You will then define your expectations for yourself, your relationships, and the future. You will consider the origins of your expectations and whether they are achievable in your current situation.
The final step is to modify your expectations. It is important to consider how you can bring your expectations into alignment with your current reality without making them too low or unrealistic. You can then redefine your expectations of your work, relationships, and yourself so they are not too high or too low.
- Provides information to help set actionable goals
- Find the balance between expectations that are too high or too low
- Take steps to get closer to the life you want
- Goals must be realistic
- May set yourself up for failure
- Expectations may be set too low or not be achievable
- May cause a loss of self-confidence
The WDEP System
The WDEP system is among the most fundamental reality therapy techniques. WDEP stands for the four components of this type of therapy: Wants, Doing or Direction, Evaluation, and Plan. This technique offers a method to determine what you want and what you are doing to reach that goal. It can be useful for determining if what you are doing is contributing to your goals and gives you a way to make a plan to achieve your goals.

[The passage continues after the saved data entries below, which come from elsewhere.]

-- ==== Sys2Proof/Laws/Library.lean ====
section
/-! SUPPORT. The profile library (chapter 1): the first failure of a CLOSE, and a profile read at a position. -/

namespace Sys2Proof.Machine

/-! ### Validation -/

/-- A list of checks, one at a time. -/
theorem firstFailure_cons (ok : Bool) (cause : Nat) (rest : List (Bool × Nat)) :
    firstFailure ((ok, cause) :: rest) = if ok = true then firstFailure rest else some cause := by cases ok <;> rfl

theorem firstFailure_nil : firstFailure [] = none := rfl

/-- The first index of a range that is found. -/
theorem find_range_first (n : Nat) (f : Nat → Bool) (i : Nat) (hi : i < n) (h : f i = true)
    (before : ∀ j, j < i → f j = false) : (List.range n).find? f = some i := by
  rw [List.find?_range_eq_some]; simp_all

theorem find_range_none (n : Nat) (f : Nat → Bool) (h : ∀ j, j < n → f j = false) :
    (List.range n).find? f = none := by
  rw [List.find?_range_eq_none]; simp_all

/-- The first index of a range that answers. -/
theorem findSome_range_first {β : Type} (n : Nat) (f : Nat → Option β) (i : Nat) (b : β) (hi : i < n)
    (h : f i = some b) (before : ∀ j, j < i → f j = none) : (List.range n).findSome? f = some b := by
  obtain ⟨k, rfl⟩ : ∃ k, n = i + (k + 1) := ⟨n - i - 1, by omega⟩
  rw [List.range_add, List.findSome?_append, List.findSome?_eq_none_iff.2 (by simpa using before)]
  simp [List.range_succ_eq_map, h]

/-- Phase 6 of R7 passes a segment exactly where its four checks hold. -/
theorem phaseSix_none_iff (rated : Nat) (p : Profile) (i : Nat) :
    let g := segGet p.segs i
    phaseSix rated p i = none ↔ g.power ≤ rated ∧ (∀ lo hi, g.window = some (lo, hi) → lo ≤ hi)
      ∧ (i = 0 → g.ramp = none) ∧ ∀ r, g.ramp = some r → r ≤ segLength p i := by
  intro g
  have e : phaseSix rated p i
      = firstFailure
          [(g.power ≤ rated, 21), (g.window.all fun w => w.1 ≤ w.2, 22), (!(i == 0 && g.ramp.isSome), 23),
            (g.ramp.all fun r => r ≤ segLength p i, 24)] := rfl
  rw [e]; clear e
  rcases hw : g.window with _ | ⟨lo, hi⟩ <;> rcases hr : g.ramp with _ | r <;>
    simp [firstFailure, List.find?_eq_none]

/-! ### Reading a profile at a position (R5, R14, R15) -/

/-- Where the starts rise, the segments of a list whose start lies at or below a position come first. -/
theorem starts_split (x : Nat) (l : List Segment) (rising : l.Pairwise fun a b => a.start < b.start) :
    let n := (l.takeWhile fun g => g.start ≤ x).length
    n ≤ l.length ∧ (∀ j, j < n → (segGet l j).start ≤ x) ∧ ∀ j, n ≤ j → j < l.length → x < (segGet l j).start := by
  induction l with
  | nil => simp
  | cons a l ih =>
    simp only [List.pairwise_cons] at rising
    obtain ⟨i1, i2, i3⟩ := ih rising.2
    simp only [List.takeWhile_cons]
    by_cases ha : a.start ≤ x
    · simp only [ha, decide_true, if_true, List.length_cons]
      refine ⟨by omega, fun j hj => ?_, fun j hj hl => ?_⟩
      · cases j with
        | zero => simpa [segGet] using ha
        | succ j => simpa [segGet] using i2 j (by omega)
      · cases j with
        | zero => omega
        | succ j => simpa [segGet] using i3 j (by omega) (by omega)
    · simp only [ha, decide_false, Bool.false_eq_true, if_false, List.length_nil]
      refine ⟨by omega, by omega, fun j _ hl => ?_⟩
      cases j with
      | zero => simp only [segGet, List.getD_cons_zero]; omega
      | succ j =>
        have hl : j < l.length := by simpa using hl
        have m : segGet (a :: l) (j + 1) ∈ l := by simp [segGet, List.getElem?_eq_getElem hl]
        have := rising.1 _ m
        omega

/-- The ramp of R14 in natural numbers, inside the ramp. -/
theorem rampValue_eq (p d r x : Nat) (hx : x < r) :
    rampValue p d r x = if p ≤ d then p + (d - p) * x / r else p - (p - d) * x / r := by
  unfold rampValue; split
  · next h =>
    have e : ((d : Int) - p) * x = (((d - p) * x : Nat) : Int) := by push_cast [Nat.cast_sub h]; ring
    rw [e, Int.tdiv_eq_ediv_of_nonneg (by positivity)]
    norm_cast
  · next h =>
    have h : d ≤ p := by omega
    have e : ((d : Int) - p) * x = -(((p - d) * x : Nat) : Int) := by push_cast [Nat.cast_sub h]; ring
    have q : ((((p - d) * x : Nat) : Int) / (r : Int)) = (((p - d) * x / r : Nat) : Int) := by norm_cast
    have small : (p - d) * x / r ≤ p := Nat.div_le_of_le_mul (by nlinarith [Nat.sub_le p d])
    rw [e, Int.neg_tdiv, Int.tdiv_eq_ediv_of_nonneg (by positivity), q]
    omega

/-- The dwell segments reached, each once, in ascending index. -/
theorem dwellSegments_sorted (segs : List Segment) (hit : Nat → Bool) :
    (dwellSegments segs hit).Pairwise (· < ·) := by
  have h : segs.zipIdx.Pairwise (fun a b => a.2 < b.2) := by
    have h := List.pairwise_lt_range' (s := 0) (n := segs.length)
    rwa [← List.zipIdx_map_snd 0 segs, List.pairwise_map] at h
  unfold dwellSegments
  rw [List.pairwise_filterMap]
  refine h.imp fun {a b} hab x hx y hy => ?_
  simp only [Option.ite_none_right_eq_some, Option.some.injEq] at hx hy
  omega

theorem mem_dwellSegments (segs : List Segment) (hit : Nat → Bool) (i : Nat) :
    i ∈ dwellSegments segs hit ↔
      ∃ g, segs[i]? = some g ∧ g.dwell.isSome = true ∧ hit g.start = true := by
  simp [dwellSegments, List.mem_filterMap, List.mem_zipIdx_iff_getElem?]

end Sys2Proof.Machine
end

Wants may include what you want and what you want to replace your current problem or situation. Your wants include the picture you have of a quality life, what you want to get out of counseling, and what the people in your life want for you.
The doing component is what you are currently doing. This may include what you are thinking, feeling, or specific actions that you are taking. You are asked to consider what you are thinking when you act a certain way, how you are feeling, and how your thoughts and actions may be affecting your health.

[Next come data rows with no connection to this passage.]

/-- The reset ends with the channel taking INV-FAULT where it stands; a FREE channel then is FAULTED. -/
theorem warmReset_lined (s : State) :
    s.warmReset =
      s.warmLined.setChannel
        { s.channel.warmReset with state := if s.invFault then .faulted else .free } := by
  obtain ⟨-, -, -, -, -, channel, fault⟩ := warmLined_rest s
  have free : s.warmLined.channel = s.channel.warmReset :=
    channel.trans ((warmCleared_rest s).2.2.trans (warmStopped_stopped s).channel)
  have same : s.warmLined.invFault = s.invFault := by
    rw [← (warmReset_steady s).invFault, warmReset_eq]
    split
    · exact (channelFault_served _).invFault.symm
    · rfl
  rw [warmReset_eq, same]
  generalize s.warmLined = t at free
  cases s.invFault with
  | false =>
    rw [if_neg Bool.false_ne_true, if_neg Bool.false_ne_true]
    exact congrArg t.setChannel free
  | true =>
    rw [if_pos rfl, if_pos rfl, State.channelFault, free]
    rfl

theorem st_warmReset (s : State) (u : Station) : s.warmReset.st u = s.warmLined.st u := by
  rw [warmReset_lined, st_setChannel]

/-! ### The handshake begun again -/

theorem beginHandshake_begun {x : StationState} (lasts : x.Releases) :
    (x.beginHandshake.lines.handshake, x.beginHandshake.lines.handshakeTimer) = handshakeBegun x := by
  unfold StationState.beginHandshake handshakeBegun
  dsimp only
  split
  · rfl
  · next free =>
    unfold StationState.startStep
    split
    · rfl
    · unfold StationState.assertDone
      dsimp only
      by_cases pulse : x.settings.handshakeType = .pulse
      · rw [if_pos pulse, if_pos (Or.inl pulse)]; rfl
      · rw [if_neg pulse]
        cases present : x.lines.present.qualified with
        | true => rw [if_pos rfl, if_neg (by simp [pulse])]; rfl
        | false =>
          have delayed : x.settings.doneDelay ≠ 0 := by
            rcases lasts with h | h | h | h
            · exact absurd h free
            · rw [present] at h; cases h
            · exact absurd h pulse
            · omega
          rw [if_neg Bool.false_ne_true, if_neg delayed, if_pos (Or.inr rfl)]; rfl

/-- A line requalified over a time leaves the handshake and the settings. -/
theorem requalify_handshake (s : State) (u : Station) (k : LoaderLine) (q : 2 ≤ (s.st u).settings.qualFactor) :
    ((s.requalify u k).st u).lines.handshake = (s.st u).lines.handshake
      ∧ ((s.requalify u k).st u).lines.handshakeTimer = (s.st u).lines.handshakeTimer
      ∧ ((s.requalify u k).st u).settings = (s.st u).settings := by
  obtain ⟨t, after⟩ := requalify_timed s u k q
  rw [after]
  cases k <;> exact ⟨rfl, rfl, rfl⟩

theorem warmLines_handshake (s : State) (u : Station) (q : 2 ≤ (s.st u).settings.qualFactor)
    (m : (s.st u).mode = .release) :
    ((s.warmLines u).st u).lines.handshake = ((s.st u).setHandshake .idle none).beginHandshake.lines.handshake
      ∧ ((s.warmLines u).st u).lines.handshakeTimer
        = ((s.st u).setHandshake .idle none).beginHandshake.lines.handshakeTimer := by
  unfold State.warmLines
  dsimp only
  set r := s.modSt u fun x =>
    if (x.setHandshake .idle none).mode = .release then (x.setHandshake .idle none).beginHandshake
    else x.setHandshake .idle none with begun
  have station : r.st u = ((s.st u).setHandshake .idle none).beginHandshake := by
    rw [begun, st_modSt_self, if_pos (by exact m)]
  have settings : (r.st u).settings = (s.st u).settings := by rw [station, (lined_beginHandshake _).settings]; rfl
  clear_value r
  obtain ⟨h1, t1, s1⟩ := requalify_handshake r u .present (by rw [settings]; exact q)
  obtain ⟨h2, t2, s2⟩ := requalify_handshake _ u .clamped (by rw [s1, settings]; exact q)
  obtain ⟨h3, t3, -⟩ := requalify_handshake _ u .hold (by rw [s2, s1, settings]; exact q)
  rw [← station]
  exact ⟨h3.trans (h2.trans h1), t3.trans (t2.trans t1)⟩

/-! ### One station over the whole reset -/

section
variable {now : Time} {x z : StationState} {r : State} {u : Station}

/-- The station as its lines find it, without a walk for them to move. -/
theorem warm_walk (S : Sequenced (x.warmBlocks now) z) (R : r.st u = { z with queue := [] }) :
    (r.st u).walk.current ≠ some .w1 := by
  rw [R]
  simp [S.walk]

In the Evaluate step, you will consider if what you have been doing is helping you reach a goal. You will evaluate the direction you want to go, if the goal is achievable, and your own preparedness to put in the work needed, as well as your current commitment level and whether that is working or not.
The previous three steps provide the information you need for the final component: Plan. This requires you to consider what you are prepared to change that will take you in a new direction. You must be clear about what you plan to do and consider if it is achievable. Careful planning includes considering if you can start immediately, if it is something you actually can control, reaffirming your commitment, and considering how you will know when you have accomplished the goal.

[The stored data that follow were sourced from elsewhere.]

-- ==== Sys2Proof/Safety.lean ====
section
/-! DEFINITION. What a sound state of the block is, in the terms the claims use. -/

namespace Sys2Proof.Machine

/-- A CRC engine between commands: its width is the position of the generator's highest set bit and its
remainder and value lie below `2^width`. 10_state.md R22, 40_crc.md R121. -/
abbrev CrcState.Inv (s : CrcState) : Prop :=
  1 ≤ s.width.toNat ∧ 2 ^ (s.width.toNat - 1) ≤ s.poly.toNat ∧ s.poly.toNat < 2 ^ s.width.toNat ∧
    s.reg.toNat < 2 ^ s.width.toNat ∧ s.value.toNat < 2 ^ s.width.toNat

/-- At most one polarity has a run. 10_state.md R25. -/
abbrev StuffState.OneRun (s : StuffState) : Prop := s.run0 = 0 ∨ s.run1 = 0

/-- A stuffing engine between commands: at most one polarity has a run, and no run passes `STUFF_TRIGGER`.
10_state.md R24, R25; 70_reset_and_hazards.md R295. -/
abbrev StuffState.Bounded (s : StuffState) : Prop :=
  s.OneRun ∧ s.run0.toNat ≤ Config.stuffTrigger ∧ s.run1.toNat ≤ Config.stuffTrigger

/-- A field filled in stage `home` when the decoder is in stage `S`: empty before its stage, not yet full
in it, full after it. Stage codes are in forward order. 42_decoder.md R193. -/
abbrev filled (S home : Stage) (full n : Nat) : Prop :=
  if S.code.toNat < home.code.toNat then n = 0 else if S = home then n < full else n = full

/-- The received-bit counts of a decoder in stage `S` of the forward order. 42_decoder.md R193. -/
structure FieldRegs.CountsAt (S : Stage) (f : FieldRegs) : Prop where
  base : filled S .arbitrationId 11 f.base.n.toNat
  rtrSrr : filled S .rtrOrSrr 1 f.rtrSrr.n.toNat
  ide : filled S .ide 1 f.ide.n.toNat
  extended : f.ide.isOne = true →
    filled S .extendedId 18 f.ext.n.toNat ∧ filled S .rtr 1 f.rtr.n.toNat ∧
      filled S .r1 1 f.r1.n.toNat
  standard : f.ide.isOne = false →
    f.ext.n = 0 ∧ f.rtr.n = 0 ∧ f.r1.n = 0 ∧ S ≠ .extendedId ∧ S ≠ .rtr ∧ S ≠ .r1
  r0 : filled S .r0 1 f.r0.n.toNat
  dlc : filled S .dlc 4 f.dlc.n.toNat
  data : filled S .data (8 * dlcEff f.dlc.v) f.data.n.toNat
  crcRx : filled S .crc 15 f.crcRx.n.toNat
  crcDel : filled S .crcDelimiter 1 f.crcDel.n.toNat
  ack : filled S .ackSlot 1 f.ack.n.toNat
  ackDel : filled S .ackDelimiter 1 f.ackDel.n.toNat
  eof : filled S .eof 7 f.eofN.toNat
  ifs : filled S .ifs 3 f.ifsN.toNat

/-- The bits the field registers hold, in wire order: each value's received bits, first received first, and
the recessive bits counted in EOF and IFS. 10_state.md R35, 20_memory.md R63. -/
def FieldRegs.receivedBits (f : FieldRegs) : List Bit :=
  bitsMsb f.base.v f.base.n.toNat ++ bitsMsb f.rtrSrr.v f.rtrSrr.n.toNat ++
  bitsMsb f.ide.v f.ide.n.toNat ++ bitsMsb f.ext.v f.ext.n.toNat ++
  bitsMsb f.rtr.v f.rtr.n.toNat ++ bitsMsb f.r1.v f.r1.n.toNat ++ bitsMsb f.r0.v f.r0.n.toNat ++
  bitsMsb f.dlc.v f.dlc.n.toNat ++ bitsMsb f.data.v f.data.n.toNat ++
  bitsMsb f.crcRx.v f.crcRx.n.toNat ++ bitsMsb f.crcDel.v f.crcDel.n.toNat ++
  bitsMsb f.ack.v f.ack.n.toNat ++ bitsMsb f.ackDel.v f.ackDel.n.toNat ++
  List.replicate f.eofN.toNat recessive ++ List.replicate f.ifsN.toNat recessive

/-- The soft violations of a frame that has reached stage `S`, in their order: each check whose field is complete
and fails, and no other. 60_exceptions.md R271, R278; 42_decoder.md R180, R183, R184, R186. -/
def DecState.softEntries (S : Stage) (d : DecState) : List (EntryCode × Stage) :=
  let past := fun (home : Stage) => home.code.toNat < S.code.toNat
  (if past .dlc ∧ d.fields.remote = true ∧ 0 < d.fields.dlc.v.toNat
    then [(.rtrWithNonzeroDlc, .dlc)] else []) ++
  (if past .crcDelimiter ∧ d.fields.crcDel.isOne = false
    then [(.crcDelimDominant, .crcDelimiter)] else []) ++
  (if past .crcDelimiter ∧ d.crcCalc ≠ d.fields.crcRx.v
    then [(.crcMismatch, .crcDelimiter)] else []) ++
  (if past .ackSlot ∧ d.fields.ack.isOne = false then [(.ackSlotDominant, .ackSlot)] else []) ++
  (if past .ackDelimiter ∧ d.fields.ackDel.isOne = false
    then [(.ackDelimDominant, .ackDelimiter)] else [])

/-- A decoder between commands. -/
structure DecState.Inv (d : DecState) : Prop where
  /-- `ENDED` is transient. 10_state.md R34. -/
  notEnded : d.stage ≠ .ended
  /-- The private CRC engine keeps the CAN generator. 10_state.md R23. -/
  crc : d.crc.Inv ∧ d.crc.poly = Config.canCrcPoly
  /-- The private stuffing engine keeps its runs within the trigger. 10_state.md R25. -/
  stf : d.stf.Bounded
  /-- In stage `SOF` nothing of a frame has been received. 10_state.md R42. -/
  idle : d.stage = .sof → d = frameInit d
  /-- In a frame, the start and the latest position are those of the first and last raw symbols.
  10_state.md R37, R39. -/
  positions : d.stage ≠ .sof →
    d.start = d.raw.head?.map RawSymbol.pos ∧ d.last = d.raw.getLast?.map RawSymbol.pos ∧
      d.raw ≠ []
  /-- Outside `HARD_FAIL` the counts are those of the stage, the violations are the soft ones of the stage, and
  stuffing is on through the CRC delimiter stage. 42_decoder.md R185, R193; 60_exceptions.md R278. -/
  running : d.stage ≠ .hardFail →
    d.fields.CountsAt d.stage ∧ d.recRun = 0 ∧ d.stf.viol = false ∧
      d.stf.en = decide (d.stage.code.toNat ≤ Stage.crcDelimiter.code.toNat) ∧
      d.viol.map (fun e => (e.code, e.stage)) = d.softEntries d.stage
  /-- In `HARD_FAIL` stuffing is off, the scan is short of its run, the last violation is the one fatal
  entry, and the fields are as they stood in the stage it names. 42_decoder.md R175, R192;
  60_exceptions.md R278, R281. -/
  failed : d.stage = .hardFail →
    d.stf.en = false ∧ d.recRun.toNat < Config.resyncRun ∧
      ∃ soft e, d.viol = soft ++ [e] ∧ e.code.cls = .fatal ∧ d.fields.CountsAt e.stage ∧
        soft.map (fun e => (e.code, e.stage)) = d.softEntries e.stage
  /-- The resynchronisation point is set only as the frame ends. 42_decoder.md R189, R196. -/
  resync : d.resync = .none
  /-- The computed CRC is cached from the first CRC bit on. 42_decoder.md R182. -/
  cached : d.crcCalcValid = decide (d.fields.crcRx.n ≠ 0)
  /-- The destuffed bits of a running frame are its SOF and the bits its field registers hold.
  10_state.md R35, R37; 42_decoder.md R176. -/
  delivered : d.stage ≠ .sof → d.stage ≠ .hardFail →
    d.dst = dominant :: d.fields.receivedBits
  /-- Every delivered bit is a raw symbol. 10_state.md R37. -/
  destuffed : d.dst.length ≤ d.raw.length

/-- The block between commands. -/
structure State.Inv (s : State) : Prop where
  crcu : s.crcu.Inv
  /-- The standalone stuffing engine keeps its runs within the trigger, whichever directions ran.
  10_state.md R25, 70_reset_and_hazards.md R295. -/
  stfu : s.stfu.Bounded
  dec : s.dec.Inv
  /-- Every staged length is legal. 10_state.md R51. -/
  enc : s.enc.len.toNat ≤ Config.maxDataBytes

/-- The frame CRC covers the destuffed bits from SOF through the last data bit, and no other: while such
bits arrive, and until the first CRC bit, the engine has been fed exactly `DEC.dst`, and the cached CRC is that of
the covered bits. 30_encoding.md R82, 42_decoder.md R176, R182. -/
def DecState.CrcCovers (d : DecState) : Prop :=
  (d.stage.crcCovered = true → d.crc = crcFeed .fresh d.dst) ∧
    (d.stage = .crc → d.fields.crcRx.n = 0 → d.crc = crcFeed .fresh d.dst) ∧
    (d.fields.crcRx.n ≠ 0 → ∃ covered rest, d.dst = covered ++ rest ∧
      covered.length = (if d.fields.ide.isOne then 39 else 19) + 8 * dlcEff d.fields.dlc.v ∧
      d.crcCalc = ((crcFinalize (crcFeed .fresh covered)).value.setWidth 15))

/-- `DEC.dst` is what the stuffing engine leaves of `DEC.raw`: while stuffing is on, the private engine has
classified exactly the raw values of the frame and delivered the destuffed bits; once it is off in a running
frame, the raw slice is such a stuffed region, its CRC delimiter included, and an unstuffed tail.
10_state.md R37, 42_decoder.md R174, R185. -/
def DecState.RawDestuffs (d : DecState) : Prop :=
  d.stage ≠ .hardFail →
    ∃ region bits tail, d.raw.map RawSymbol.value = region ++ tail ∧
      destuffSeq region = some bits ∧ d.dst = bits ++ tail ∧
      d.stf = { (destuffClasses .fresh region).2 with en := d.stf.en } ∧
      (d.stf.en = true → tail = []) ∧
      (d.stf.en = false →
        bits.length = (if d.fields.ide.isOne then 55 else 35) + 8 * dlcEff d.fields.dlc.v ∧
          (destuffClasses .fresh region).1.getLast? = some .data)

end Sys2Proof.Machine
end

- Identify behaviors that need to change
- Provides a solid plan for how to bring about change
- Offers insight about how you can implement changes in your life
- Won’t help without work and commitment
- Places all responsibility on the individual
- Doesn’t provide a clear path for making a plan
The ideas behind reality therapy and the choice theory on which it is based are controversial. Some people swear by reality therapy techniques and credit the methods and exercises with helping them bring about real change in their lives. Critics fault reality therapy for placing responsibility for problems exclusively on the individual and failing to take into account the many other factors that contribute to people’s problems.
The fact remains that too many people are profoundly unhappy despite having their basic needs met and struggling with implementing change in their lives. Reality therapy techniques can be beneficial for helping you set goals, evaluate your current plan to determine if it is moving you in the direction of your goals, and make a plan to implement the necessary changes and take actionable steps to achieve your goals.
These reality therapy techniques offer different specific advantages. Depending on your unique needs, one, two, or all of these methods may be useful in helping you solve problems in your life and achieve your goals.